▶ _Exercise goal_
Go from the first line below to the one with "def envOutputs (d" and print each line exactly.

Saved entries:
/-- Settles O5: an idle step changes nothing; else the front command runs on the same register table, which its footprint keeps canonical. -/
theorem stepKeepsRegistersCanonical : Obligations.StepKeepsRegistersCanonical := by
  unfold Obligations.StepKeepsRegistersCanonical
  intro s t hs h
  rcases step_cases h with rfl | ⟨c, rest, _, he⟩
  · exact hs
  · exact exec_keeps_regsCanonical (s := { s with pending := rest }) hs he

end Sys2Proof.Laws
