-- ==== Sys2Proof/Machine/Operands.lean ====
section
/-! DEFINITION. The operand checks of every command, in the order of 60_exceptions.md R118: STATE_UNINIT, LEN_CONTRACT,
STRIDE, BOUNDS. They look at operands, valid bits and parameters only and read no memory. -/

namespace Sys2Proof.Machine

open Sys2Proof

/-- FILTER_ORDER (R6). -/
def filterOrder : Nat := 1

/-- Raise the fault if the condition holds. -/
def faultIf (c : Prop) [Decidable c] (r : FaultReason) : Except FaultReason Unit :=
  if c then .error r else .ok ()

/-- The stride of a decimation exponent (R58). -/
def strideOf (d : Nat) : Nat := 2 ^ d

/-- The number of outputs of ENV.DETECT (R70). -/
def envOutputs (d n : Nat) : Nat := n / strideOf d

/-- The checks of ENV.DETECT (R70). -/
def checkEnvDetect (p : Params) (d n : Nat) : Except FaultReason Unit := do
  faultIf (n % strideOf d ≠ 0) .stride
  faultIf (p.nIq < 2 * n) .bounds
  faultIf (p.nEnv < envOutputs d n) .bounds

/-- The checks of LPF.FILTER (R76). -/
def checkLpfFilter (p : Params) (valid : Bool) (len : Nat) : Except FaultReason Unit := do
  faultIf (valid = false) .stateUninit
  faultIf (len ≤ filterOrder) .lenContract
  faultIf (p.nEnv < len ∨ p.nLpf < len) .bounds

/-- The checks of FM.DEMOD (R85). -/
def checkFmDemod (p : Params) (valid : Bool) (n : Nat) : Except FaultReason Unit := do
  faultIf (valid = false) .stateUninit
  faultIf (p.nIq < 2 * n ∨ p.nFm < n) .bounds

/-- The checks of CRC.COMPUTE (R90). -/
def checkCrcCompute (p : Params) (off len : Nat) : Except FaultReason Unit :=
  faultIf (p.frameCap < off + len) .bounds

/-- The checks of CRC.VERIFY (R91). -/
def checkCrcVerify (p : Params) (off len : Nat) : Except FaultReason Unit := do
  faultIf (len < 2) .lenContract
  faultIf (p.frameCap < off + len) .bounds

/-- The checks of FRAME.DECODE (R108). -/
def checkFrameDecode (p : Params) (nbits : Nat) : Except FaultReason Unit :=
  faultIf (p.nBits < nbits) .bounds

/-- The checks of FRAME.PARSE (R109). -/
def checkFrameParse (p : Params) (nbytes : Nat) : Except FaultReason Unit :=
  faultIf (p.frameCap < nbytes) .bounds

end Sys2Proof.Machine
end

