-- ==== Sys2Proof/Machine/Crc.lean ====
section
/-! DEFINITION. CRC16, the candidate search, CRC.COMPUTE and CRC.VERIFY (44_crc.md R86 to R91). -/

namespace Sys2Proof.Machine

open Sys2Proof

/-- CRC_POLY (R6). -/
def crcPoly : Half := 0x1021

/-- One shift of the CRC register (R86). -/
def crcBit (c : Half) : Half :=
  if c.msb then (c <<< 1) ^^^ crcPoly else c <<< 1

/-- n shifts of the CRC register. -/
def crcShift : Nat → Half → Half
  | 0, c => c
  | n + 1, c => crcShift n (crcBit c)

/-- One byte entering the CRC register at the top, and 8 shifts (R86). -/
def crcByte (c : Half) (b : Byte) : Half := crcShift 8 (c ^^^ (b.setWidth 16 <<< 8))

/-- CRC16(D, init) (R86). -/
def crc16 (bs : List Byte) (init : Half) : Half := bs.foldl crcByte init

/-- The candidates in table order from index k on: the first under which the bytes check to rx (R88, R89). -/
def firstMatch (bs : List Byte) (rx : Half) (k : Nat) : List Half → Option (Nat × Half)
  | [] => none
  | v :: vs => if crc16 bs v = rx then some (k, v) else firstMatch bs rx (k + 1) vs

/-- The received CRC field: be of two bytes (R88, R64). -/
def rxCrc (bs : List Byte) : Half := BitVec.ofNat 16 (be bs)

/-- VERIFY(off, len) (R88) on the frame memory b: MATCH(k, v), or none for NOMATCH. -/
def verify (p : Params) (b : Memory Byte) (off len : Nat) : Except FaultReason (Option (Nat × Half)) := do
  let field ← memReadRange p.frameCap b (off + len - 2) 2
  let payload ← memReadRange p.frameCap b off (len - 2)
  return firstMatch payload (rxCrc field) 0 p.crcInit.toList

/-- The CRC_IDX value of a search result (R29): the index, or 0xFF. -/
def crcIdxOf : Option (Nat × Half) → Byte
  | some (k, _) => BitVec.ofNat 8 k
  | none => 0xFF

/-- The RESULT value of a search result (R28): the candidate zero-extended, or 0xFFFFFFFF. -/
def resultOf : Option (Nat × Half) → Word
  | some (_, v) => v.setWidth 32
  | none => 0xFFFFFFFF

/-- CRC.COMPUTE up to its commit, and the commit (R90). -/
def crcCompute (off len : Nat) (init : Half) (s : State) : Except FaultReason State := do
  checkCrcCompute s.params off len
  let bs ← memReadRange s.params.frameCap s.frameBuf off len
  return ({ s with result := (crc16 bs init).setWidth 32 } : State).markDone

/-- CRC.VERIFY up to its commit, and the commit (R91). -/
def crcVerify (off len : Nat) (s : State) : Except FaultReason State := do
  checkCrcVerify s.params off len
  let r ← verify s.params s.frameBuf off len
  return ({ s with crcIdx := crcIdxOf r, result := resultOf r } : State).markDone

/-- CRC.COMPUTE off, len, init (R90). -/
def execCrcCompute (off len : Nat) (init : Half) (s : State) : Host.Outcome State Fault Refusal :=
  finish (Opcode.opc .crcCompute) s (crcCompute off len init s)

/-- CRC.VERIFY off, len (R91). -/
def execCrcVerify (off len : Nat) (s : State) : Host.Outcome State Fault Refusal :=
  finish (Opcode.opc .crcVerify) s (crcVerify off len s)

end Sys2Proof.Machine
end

▶ _Reply to the task_
/-- Settles O5: an idle step changes nothing; else the front command runs on the same register table, which its footprint keeps canonical. -/
theorem stepKeepsRegistersCanonical : Obligations.StepKeepsRegistersCanonical := by
  unfold Obligations.StepKeepsRegistersCanonical
  intro s t hs h
  rcases step_cases h with rfl | ⟨c, rest, _, he⟩
  · exact hs
  · exact exec_keeps_regsCanonical (s := { s with pending := rest }) hs he

end Sys2Proof.Laws
-- ==== Sys2Proof/Machine/Operands.lean ====
section
/-! DEFINITION. The operand checks of every command, in the order of 60_exceptions.md R118: STATE_UNINIT, LEN_CONTRACT,
STRIDE, BOUNDS. They look at operands, valid bits and parameters only and read no memory. -/

namespace Sys2Proof.Machine

open Sys2Proof

/-- FILTER_ORDER (R6). -/
def filterOrder : Nat := 1

/-- Raise the fault if the condition holds. -/
def faultIf (c : Prop) [Decidable c] (r : FaultReason) : Except FaultReason Unit :=
  if c then .error r else .ok ()

/-- The stride of a decimation exponent (R58). -/
def strideOf (d : Nat) : Nat := 2 ^ d

/-- The number of outputs of ENV.DETECT (R70). -/
def envOutputs (d n : Nat) : Nat := n / strideOf d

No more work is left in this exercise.